A Novel Dynamical Systems View of Wall Bounded Turbulence at University of Sheffield

The project combines state-of-the-art advanced mathematical tools and numerical simulations to better understand, model and control wall-bounded turbulent flows for greener transportation and energy.

Working under the supervision of Dr Elena Marensi, the successful candidate will join a vibrant team of researchers within the Sheffield Fluid Mechanics Group as well as benefiting from close collaborations with world-leading groups in Europe. The project aims at providing PhD students with top-quality, challenging training at the forefront of research into wall-bounded turbulent flows.

About the project: Turbulence is the primary cause of frictional losses in transport processes (vehicular transport, distribution pipelines) and the main contributor to drag increase in wall-bounded flows. Estimates show that the energy wasted in overcoming this drag accounts for 25% of all UK carbon emissions.  Even a few percentage drag reduction would therefore contribute to a more energy-efficient global transportation network, leading to huge economic savings and improved air quality. Surprisingly, recent experiments and simulations have shown the possibility to completely suppress turbulence (and thus achieve the maximum possible drag reduction)  by momentarily making the flow even more turbulent. On a theoretical basis though, the reason why the above method works is still a mystery. This project thus aims at investigating relaminarisation events and flow control strategy due to energetic impulses by exploring a novel dynamical systems picture of wall-bounded turbulence. The problem will be tackled with a combination of state-of-the-art advanced mathematical tools and numerical simulations, and the new understanding proposed here will be used to develop novel control strategies (based on the same principle) that are applicable in practice.

During this project, you will gain significant experience in:

• Computational fluid mechanics using in-house high-fidelity numerical software and high-performance computing
• Turbulence (modelling and control) and transition to turbulence
• Dynamical system theory, flow instabilities and chaos
• Analysing large data-sets and developing codes for data processing
• Working in a multidisciplinary/international environment

If you are interested in applying and wish to discuss any details of the project informally, please contact Dr Elena Marensi at e.marensi@sheffield.ac.uk.

About the Department: PhD studentships at Sheffield provide students with the opportunity to study within one of the UK’s leading Mechanical Engineering departments, internationally renowned for long-standing success in research which looks at some of today’s most challenging issues and develops new innovations to solve them.

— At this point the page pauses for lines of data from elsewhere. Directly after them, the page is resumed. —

-- ==== Sys2Proof/Laws/Operations.lean ====
section
/-! SUPPORT. What each shared operation can do, said once: acceptance at the command port, the access to a buffer byte, a poll of the
clock, a callback, the observation of the lines, the edge event. -/

namespace Sys2Proof.Machine

/-- With no command in execution a command has its effect (41_controller_ops.md R160). -/
theorem State.accept_idle {s : State} (h : s.busy = false) (i : Instr) (f : State → State) :
    s.accept i f = .next (f s) := by
  unfold State.accept
  rw [if_neg (by rw [h]; exact Bool.false_ne_true)]

/-- With a command in execution a command is held, nothing else (R160). -/
theorem State.accept_busy {s : State} (h : s.busy = true) (i : Instr) (f : State → State) :
    s.accept i f = .next (s.hold i) := by
  unfold State.accept
  rw [if_pos h]

/-- Whatever holds of the state held and of the effect holds of what acceptance answers. -/
theorem State.accept_rel {s t : State} {i : Instr} {f : State → State} (R : State → State → Prop)
    (h : s.accept i f = .next t) (held : R s (s.hold i)) (effect : s.busy = false → R s (f s)) : R s t := by
  cases hb : s.busy
  · rw [State.accept_idle hb] at h
    cases h; exact effect hb
  · rw [State.accept_busy hb] at h
    cases h; exact held

/-- A byte exists exactly when its segment does and is that long (20_memory.md R66). -/
theorem State.hasByte_iff (s : State) (k i : Nat) :
    s.hasByte k i = true ↔ ∃ g, s.xsegs[k]? = some g ∧ i < g.len.toNat := by
  unfold State.hasByte
  cases s.xsegs[k]? <;> simp

/-- A load answers the byte where there is one. -/
theorem State.bufLoad_some {s : State} {k i : Nat} {g : Seg} (hg : s.xsegs[k]? = some g) (hi : i < g.len.toNat) :
    s.bufLoad k i = some (s.mem.read (bufKey k i)) := by
  unfold State.bufLoad
  rw [if_pos ((s.hasByte_iff k i).2 ⟨g, hg, hi⟩)]

/-- A store writes the byte where there is one. -/
theorem State.bufStore_some {s : State} {k i : Nat} {g : Seg} (hg : s.xsegs[k]? = some g) (hi : i < g.len.toNat)
    (b : Byte) : s.bufStore k i b = some (s.setMem (s.mem.write (bufKey k i) b)) := by
  unfold State.bufStore
  rw [if_pos ((s.hasByte_iff k i).2 ⟨g, hg, hi⟩)]

/-- What a store answers is the write of that byte. -/
theorem State.bufStore_eq {s t : State} {k i : Nat} {b : Byte} (h : s.bufStore k i b = some t) :
    t = s.setMem (s.mem.write (bufKey k i) b) := by
  unfold State.bufStore at h
  split at h
  · exact (Option.some.inj h).symm
  · cases h

/-- A poll that finds its level is over (42_target_ops.md R200, R201). -/
theorem State.pollScl_found {s : State} {l : Level} {i : Instr} (h : s.scl = l) : s.pollScl l i = s.readScl := by
  unfold State.pollScl
  rw [if_pos (by rw [h]; exact beq_self_eq_true l)]

/-- A poll that does not find its level is repeated. -/
theorem State.pollScl_again {s : State} {l : Level} {i : Instr} (h : s.scl ≠ l) :
    s.pollScl l i = s.readScl.thenT [.op i] := by
  unfold State.pollScl
  rw [if_neg (by simpa using h)]

/-- A callback leaves alone everything but the answer, the exchanges made, the answers laid down and the count of free values. -/
theorem State.callFor_frame (s : State) (c : Byte → AppCall) :
    { s.callFor c with ans := s.ans, calls := s.calls, answers := s.answers, tick := s.tick } = s := by
  unfold State.callFor State.dropAnswer
  split <;> rfl

/-- A step that changes outputs sets nothing else but the edge latch and the observations of the wire. -/
theorem State.observe_frame (before s : State) :
    { before.observe s with
      edgePend := s.edgePend, busOpen := s.busOpen, lastCond := s.lastCond, unsanctioned := s.unsanctioned } = s := rfl

/-- Whether the edge latch is set after a step that changed outputs (60_exceptions.md R250). -/
theorem State.observe_edgePend_iff (before s : State) :
    (before.observe s).edgePend = true ↔ s.edgePend = true ∨ (s.armed = true ∧ before.sda ≠ s.sda) := by
  simp [State.observe]

/-- Whether the mark of unsanctioned line behaviour is set after a step that changed outputs (93_implementation_defined.md U1 to U3). -/
theorem State.observe_unsanctioned_iff (before s : State) :
    (before.observe s).unsanctioned = true ↔ s.unsanctioned = true ∨
      (s.inTransaction = true ∧ (s.watching = false ∨ before.sdaOut ≠ s.sdaOut) ∧ (before.scl = true ∧ s.scl = true) ∧
        (before.sda ≠ s.sda ∨ before.peerSda ≠ s.peerSda)) := by
  simp [State.observe, and_assoc]

/-- `T_EDGE` on a START (42_target_ops.md R195). -/
theorem State.takeEdge_start {s : State} (hc : s.scl = true) (hd : s.sda = false) :
    s.takeEdge = { s with edgePend := false, tfsm := .receivingAddress, handlerPend := true } := by
  unfold State.takeEdge
  rw [if_pos (by rw [hc, hd]; rfl)]

/-- `T_EDGE` on anything else. -/
theorem State.takeEdge_other {s : State} (h : s.scl = false ∨ s.sda = true) : s.takeEdge = { s with edgePend := false } := by
  unfold State.takeEdge
  rw [if_neg (by rcases h with h | h <;> simp [h])]

end Sys2Proof.Machine
end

The expertise of our staff covers a wide range of specialist areas and our mission is to carry out research in fundamental science through to practical industrial applications.

Requirements:

Education A very good 4-year degree or master’s degree in Mechanical, Aeronautical, Marine, Civil, Chemical Engineering, Applied Mathematics or Physics  (at least a UK 2:1 honours degree, or its international equivalent)

Knowledge, skills Strong background in applied mathematics/physics/fluid mechanics and good programming skills (e.g. Fortran, Python/Matlab). Any knowledge in wall-bounded turbulence and dynamical system theory is a plus. Desirable: final-year project on a fluid mechanics problem.

Other requirements We are looking for a dedicated, dynamic and self-motivated individual with a strong passion for fluid mechanics research. Excellent communication and scientific writing skills are also required as well as a strong ability to work both individually and in a team.